Serendipity; the occurrence and development of events by chance in a happy or beneficial way. My husband loves to cook. He has lots of time on his hands since we are staying pretty close to home. He recently set aside a few hours to make caramelized onions. He used a recipe from Vivian Howard in her new cookbook, This Will Make it Taste Good. Caramelized onions take time because they need to cook low and slow. The original use was to top a steak. But there were so many of them that I ended up with a stash in the refrigerator.

Thanksgiving included pie making. I made several rounds of pastry and ended up with extra. A light bulb moment happened and I put the two leftover ingredients together with delicious results.
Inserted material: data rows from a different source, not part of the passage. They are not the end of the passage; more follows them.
-- ==== Sys2Proof/Certificates/Slice0/Obligations.lean ====
section
/-! DEFINITION. The statements for the provers, from the numbered rules of the manual. -/

open Sys2Proof Sys2Proof.Machine

/-! ## Scalar and vector integer instructions (R192, R197 to R200) -/

/-- SBIN instructions with a 32-bit result (R197, R198): the destination holds the function of the two sources; every other scalar register,
every vector register, `sc`, the masks, the special registers, all memory and every other warp are as before; the issuing threads move
on by one word. SBIN instructions on pairs (R63, R197): the pair at the destination holds the 64-bit result, and the rest is as before.
The SIMM instructions that write a register (R200). The scalar compares (R199, R200): `sc` holds whether the condition holds, and
nothing else of the warp's registers changes. -/
def Obligations.ScalarResults : Prop :=
  ((∀ (i : Instr) (s : State) (d : SReg) (a b : Src) (f : Word → Word → Word), sbinTwo i = some (d, a, b) → binary i = some f →
    s.clear ((Uses.none.srcs [a, b]).dstS d.toNat 1) →
    ∃ t, exec i s = .next t ∧ t.cw.s d.toNat = f (s.cw.rdS a) (s.cw.rdS b) ∧ scalarKept d.toNat 1 s t) ∧
  (∀ (i : Instr) (s : State) (d : SReg) (a : Src) (f : Word → Word), sbinOne i = some (d, a) → unary i = some f →
    s.clear ((Uses.none.srcs [a]).dstS d.toNat 1) →
    ∃ t, exec i s = .next t ∧ t.cw.s d.toNat = f (s.cw.rdS a) ∧ scalarKept d.toNat 1 s t) ∧
  (∀ (s : State) (d : SReg) (a b : Src), s.clear (((Uses.none.srcs [a, b]).srcS d.toNat 1).dstS d.toNat 1) →
    ∃ t, exec (.sBfiB32 d a b) s = .next t ∧
      t.cw.s d.toNat = merged (fieldMask (s.cw.rdS b)) (s.cw.rdS a <<< fieldOff (s.cw.rdS b)) (s.cw.s d.toNat) ∧
      scalarKept d.toNat 1 s t) ∧
  (∀ (s : State) (d : SReg) (a b : Src), s.clear ((Uses.none.srcs [a, b]).dstS d.toNat 1) →
    ∃ t, exec (.selB32 d a b) s = .next t ∧ t.cw.s d.toNat = (if s.cw.sc = true then s.cw.rdS a else s.cw.rdS b) ∧
      scalarKept d.toNat 1 s t)) ∧
  (∀ (s : State) (d : SReg) (a b : Src),
    (s.clear (((Uses.none.src 2 a).src 2 b).dstS d.toNat 2) →
      (∃ t, exec (.sIaddB64 d a b) s = .next t ∧
        t.cw.s64 d.toNat = BitVec.ofNat 64 ((s.cw.rdS64 a).toNat + (s.cw.rdS64 b).toNat) ∧ scalarKept d.toNat 2 s t) ∧
      (∃ t, exec (.isubB64 d a b) s = .next t ∧
        t.cw.s64 d.toNat = BitVec.ofInt 64 ((s.cw.rdS64 a).toInt - (s.cw.rdS64 b).toInt) ∧ scalarKept d.toNat 2 s t)) ∧
    (s.clear (((Uses.none.src 2 a).src 1 b).dstS d.toNat 2) →
      (∃ t, exec (.shlB64 d a b) s = .next t ∧
        t.cw.s64 d.toNat = (if 64 ≤ (s.cw.rdS b).toNat then 0 else s.cw.rdS64 a <<< (s.cw.rdS b).toNat) ∧ scalarKept d.toNat 2 s t) ∧
      (∃ t, exec (.shrN64 d a b) s = .next t ∧
        t.cw.s64 d.toNat = (if 64 ≤ (s.cw.rdS b).toNat then 0 else s.cw.rdS64 a >>> (s.cw.rdS b).toNat) ∧ scalarKept d.toNat 2 s t) ∧
      (∃ t, exec (.shrS64 d a b) s = .next t ∧
        t.cw.s64 d.toNat = (if 64 ≤ (s.cw.rdS b).toNat then (if (s.cw.rdS64 a).toInt < 0 then BitVec.allOnes 64 else 0)
          else BitVec.ofInt 64 ((s.cw.rdS64 a).toInt / 2 ^ (s.cw.rdS b).toNat)) ∧ scalarKept d.toNat 2 s t))) ∧
  (∀ (s : State) (d : SReg) (imm : BitVec 16),
    (s.clear (Uses.none.dstS d.toNat 1) →
      ∃ t, exec (.movk d imm) s = .next t ∧ t.cw.s d.toNat = BitVec.ofInt 32 imm.toInt ∧ scalarKept d.toNat 1 s t) ∧
    (s.clear ((Uses.none.srcS d.toNat 1).dstS d.toNat 1) →
      (∃ t, exec (.movhi d imm) s = .next t ∧ t.cw.s d.toNat = imm ++ (s.cw.s d.toNat).extractLsb' 0 16 ∧ scalarKept d.toNat 1 s t) ∧
      (∃ t, exec (.iaddk d imm) s = .next t ∧ t.cw.s d.toNat = BitVec.ofInt 32 ((s.cw.s d.toNat).toInt + imm.toInt) ∧
        scalarKept d.toNat 1 s t) ∧
      (∃ t, exec (.mulk d imm) s = .next t ∧ t.cw.s d.toNat = BitVec.ofInt 32 ((s.cw.s d.toNat).toInt * imm.toInt) ∧
        scalarKept d.toNat 1 s t))) ∧
  ((∀ (i : Instr) (s : State) (a b : Src) (f : Word → Word → Bool), scalarCompare i = some (a, b, f) → s.clear (Uses.none.srcs [a, b]) →
    ∃ t, exec i s = .next t ∧ t.cw.sc = f (s.cw.rdS a) (s.cw.rdS b) ∧ conditionKept s t) ∧
  (∀ (s : State) (a b : Src), s.clear ((Uses.none.src 2 a).src 2 b) →
    (∃ t, exec (.cmpEqB64 a b) s = .next t ∧ (t.cw.sc = true ↔ s.cw.rdS64 a = s.cw.rdS64 b) ∧ conditionKept s t) ∧
    (∃ t, exec (.cmpNeB64 a b) s = .next t ∧ (t.cw.sc = true ↔ s.cw.rdS64 a ≠ s.cw.rdS64 b) ∧ conditionKept s t)) ∧
  (∀ (s : State) (d : SReg) (imm : BitVec 16), s.clear (Uses.none.srcS d.toNat 1) →
    (∃ t, exec (.cmpkEq d imm) s = .next t ∧ (t.cw.sc = true ↔ (s.cw.s d.toNat).toInt = imm.toInt) ∧ conditionKept s t) ∧
    (∃ t, exec (.cmpkLtS32 d imm) s = .next t ∧ (t.cw.sc = true ↔ (s.cw.s d.toNat).toInt < imm.toInt) ∧ conditionKept s t) ∧
    (∃ t, exec (.cmpkLtN32 d imm) s = .next t ∧ (t.cw.sc = true ↔ (s.cw.s d.toNat).toNat < imm.toNat) ∧ conditionKept s t)))

/-- VBIN integer instructions and `mov.b32` (R86, R192, R197): in each effective lane the destination holds the function of the lane's
sources, exact when both are and else unbounded (a move keeps the bound); every other lane and register is as before. VWIDE integer
instructions with a 32-bit result and `mov.b32` (R86, R195 to R198, R205): in each effective lane the destination, unless `nw`, holds
the function of the lane's sources, src0 being read under the cross-lane pattern. VWIDE instructions with a 64-bit result (R60, R195,
R197): in each effective lane the pair at the destination holds the result, with one bound in both registers. Captures of all VWIDE
instructions with a 32-bit result, integer, move and floating-point (R65, R196). -/
def Obligations.VectorResults : Prop :=
  ((∀ (i : Instr) (s : State) (d : VReg) (a b : Src) (f : Word → Word → Word), vbinTwo i = some (d, a, b) → binary i = some f →
    s.clear ((Uses.none.srcs [a, b]).dstV d.toNat 1) →
    ∃ t, exec i s = .next t ∧ vectorKept s t 1 ∧
      ∀ q l, l < 32 → t.cw.v q l = if q = d.toNat ∧ (s.cw.issue &&& s.cw.exm).getLsbD l
        then ⟨f (s.cw.rd .word a l).val (s.cw.rd .word b l).val, intBound [s.cw.rd .word a l, s.cw.rd .word b l]⟩ else s.cw.v q l) ∧
  (∀ (s : State) (d : VReg) (a : Src), s.clear ((Uses.none.srcs [a]).dstV d.toNat 1) →
    ∃ t, exec (.vMovB32 d a) s = .next t ∧ vectorKept s t 1 ∧
      ∀ q l, l < 32 → t.cw.v q l = if q = d.toNat ∧ (s.cw.issue &&& s.cw.exm).getLsbD l then s.cw.rd .word a l else s.cw.v q l)) ∧
  (∀ (i : Instr) (s : State) (m : Wide) (xs : List Src) (f : Nat → LV), wideInt s.cw i = some (m, xs, f) → s.clear (wideNames m 1 xs) →
    ∃ t, exec i s = .next t ∧ vectorKept s t 2 ∧ wideDone m f s.cw t.cw) ∧
  (∀ (i : Instr) (s : State) (m : Wide) (us : Uses) (f : Nat → DWord) (bs : Nat → List LV), widePair s.cw i = some (m, us, f, bs) →
    m.nw = false → m.d.toNat + 1 < 128 → s.clear (us.dstV m.d.toNat 2) →
    ∃ t, exec i s = .next t ∧ vectorKept s t 2 ∧
      ∀ q l, l < 32 → t.cw.v q l =
        if q = m.d.toNat ∧ (s.cw.effP m.pred).getLsbD l then ⟨(f l).extractLsb' 0 32, intBound (bs l)⟩
        else if q = m.d.toNat + 1 ∧ (s.cw.effP m.pred).getLsbD l then ⟨(f l).extractLsb' 32 32, intBound (bs l)⟩
        else s.cw.v q l) ∧
  (∀ (i : Instr) (s : State) (m : Wide) (xs : List Src) (f : Nat → LV),
    wideInt s.cw i = some (m, xs, f) ∨ wideFloat s.cw i = some (m, xs, f) →
    m.cap ≠ 0 → s.clear (wideNames m 1 xs) → ∃ t, exec i s = .next t ∧ captured m f s.cw t.cw)

/-! ## Floating point, bounds and compares -/

/-- Floating-point VBIN and VWIDE instructions (R90, R195, R201 to R204): each effective lane of the destination holds the lane's result
with its bound; governed instructions run at the one level chosen for their effective lanes. (That fmin, fmax and fclamp are unbounded
with an infinite source, and the order of NaN elements of dot2, are the model's choices (logs 76 and 39).) -/
def Obligations.VectorFloat : Prop :=
  (∀ (i : Instr) (s : State) (d : VReg) (xs : List Src) (f : Nat → LV), vbinFloat s.cw i = some (d, xs, f) →
    s.clear ((Uses.none.srcs xs).dstV d.toNat 1) →
    ∃ t, exec i s = .next t ∧ vectorKept s t 1 ∧
      ∀ q l, l < 32 → t.cw.v q l = if q = d.toNat ∧ (s.cw.issue &&& s.cw.exm).getLsbD l then f l else s.cw.v q l) ∧
  (∀ (i : Instr) (s : State) (m : Wide) (xs : List Src) (f : Nat → LV), wideFloat s.cw i = some (m, xs, f) →
    s.clear (wideNames m 1 xs) → ∃ t, exec i s = .next t ∧ vectorKept s t 2 ∧ wideDone m f s.cw t.cw) ∧
  (∀ (w : Warp) (as_ : ReadAs) (xl : BitVec 4) (e : Mask) (r : VReg) (l : Nat), l < 32 →
    w.rdX as_ xl e (.v r) l = across xl e (fun j => w.v r.toNat j) l)

/-- Error bounds are sound (R81 to R84, R89): whatever level the governor chooses and whatever the rounding mode, a governed result whose
bound is finite is finite and lies within that bound of the true result, for all true values of the sources within their own bounds. -/
def Obligations.BoundsEncloseTrueValues : Prop :=
  ∀ (v : Level) (rnd : Rnd) (x y z : LV) (X Y Z : ℚ), within x X → within y Y → within z Z →
    encloses (governedLane v rnd (govAdd (opF32 x) (opF32 y))) (X + Y) ∧
    encloses (governedLane v rnd (govSub (opF32 x) (opF32 y))) (X - Y) ∧
    encloses (governedLane v rnd (govMul (opF32 x) (opF32 y))) (X * Y) ∧
    encloses (governedLane v rnd (govFma (opF32 x) (opF32 y) (opF32 z))) (X * Y + Z)

/-- Bounds are rounded up once (R82): the code written is the least bound16 value that is not below the number, and unbounded above the
value of 0xFEFF. -/
def Obligations.BoundRoundsUpOnce : Prop :=
  ∀ x : Dy, match bndReal (bndUp x) with
    | some v => x.real ≤ v ∧ ∀ (b : Bnd) (u : ℚ), bndReal b = some u → x.real ≤ u → v ≤ u
    | none => bndUp x = 0xFF00 ∧ ∀ (b : Bnd) (u : ℚ), bndReal b = some u → u < x.real

/-- Certain compares (R87): true exactly when the condition holds for every pair of values of the two intervals; false with a NaN operand;
never uncertain. Plain compares (R88): on finite values the outcome is the condition's on the computed values; a lane is uncertain
exactly when an operand is a NaN or the outcome would differ for some pair of values of the two intervals; `ord` and `uno` never are. -/
def Obligations.IntervalCompares : Prop :=
  (∀ (c k : Cond) (x y : LV), certainOf c = some k →
    (compareFV k (opF32 x) (opF32 y)).2 = false ∧
    ((compareFV k (opF32 x) (opF32 y)).1 = true ↔
      ¬nanWord x.val ∧ ¬nanWord y.val ∧ ∀ X Y : ℚ, inInterval x X → inInterval y Y → condHolds c X Y)) ∧
  ((∀ (c k : Cond) (x y : LV), certainOf c = some k →
    (finiteWord x.val → finiteWord y.val → ((compareFV c (opF32 x) (opF32 y)).1 = true ↔ condHolds c (realOf x.val) (realOf y.val))) ∧
    (nanWord x.val ∨ nanWord y.val → compareFV c (opF32 x) (opF32 y) = (c == .ne, true)) ∧
    (finiteWord x.val → finiteWord y.val → ((compareFV c (opF32 x) (opF32 y)).2 = true ↔
      ∃ X Y : ℚ, inInterval x X ∧ inInterval y Y ∧ ¬(condHolds c X Y ↔ condHolds c (realOf x.val) (realOf y.val))))) ∧
  (∀ x y : LV, (compareFV .ord (opF32 x) (opF32 y)).2 = false ∧ (compareFV .uno (opF32 x) (opF32 y)).2 = false ∧
    ((compareFV .uno (opF32 x) (opF32 y)).1 = true ↔ nanWord x.val ∨ nanWord y.val) ∧
    ((compareFV .ord (opF32 x) (opF32 y)).1 = true ↔ ¬nanWord x.val ∧ ¬nanWord y.val)))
This caramelized onion galette would make a perfect appetizer for the holidays. I added some Gruyere cheese to the onion mixture and was pleased with the results. The taste is reminiscent of French onion soup. It would also be great as a light supper with a salad. Serendipitous indeed.

Caramelized Onions

  • 4–5 large or 6–8 medium yellow or white onions
  • 1 Tbsp olive or vegetable oil
  • 1 tsp kosher salt
  1. Peel your onions and cut them in half through their stem ends—longways, if you will. Slice them thinly with the grain, following the line from root to stem rather than cutting the onion across its belly. This is actually important because slicing it the other way makes the path to silky onions a longer one.
  2. Once your onions are sliced, heat your skillet over medium-high heat and add the oil, then the onions and the salt. Let the onions sizzle for a couple minutes. Stir with a wooden spoon or a heatproof spatula and watch as they wilt for about 3 more minutes. At this point, reduce the heat to medium low. Put a lid on and step away for a few minutes. Give the onions a stir every now and then. You don’t have to stand over it like risotto, but don’t go for a walk around the block either. Caramelized bits will accumulate at the bottom and sides of the pan, and that’s good. Just scrape them up and stir them in. A little color building as you go is okay, but don’t rush to brown them. The point is to cook the onions gently, coaxing them through stages of raw, wilted, sweaty, soft, light brown, and finally deeply caramelized
  3. About 45 minutes in, remove the lid for the last time. They should be a light caramel color. Now, with the lid off, you will need to watch more closely and stir more frequently. At some point you may find that despite your best efforts some of the caramelized bits, verging on burnt, cling to the pan and threaten over all onion ruin. Do not fret! Just add a ½ cup or so of water and use its energy to help scrape up the stubborn but tasty film. Let the water cook out of course. When you’re smiling over a soft, creamy, fragrant pile of mahogany onions, you’re done. Makes 2 cups.
  4. Note:  Onions will keep in the fridge for a week and in the freezer for 3 months.

Assemble Galette

Mix 1 to 1 1/2 cups cooled onions with 1/2 cup grated Gruyere cheese. Heat the oven to 375 degrees. Roll pastry dough of your choice (Could use a store-bought pastry round) into a 10-inch circle on a sheet of parchment. Spread the cooled caramelized onions on the dough, leaving a 1- to 2-inch border. Fold the edges in, over the onions, transfer to a baking sheet and bake until the dough is golden brown and some of the onions have browned on the edges, 40 to 50 minutes, rotating the galette halfway into the baking process.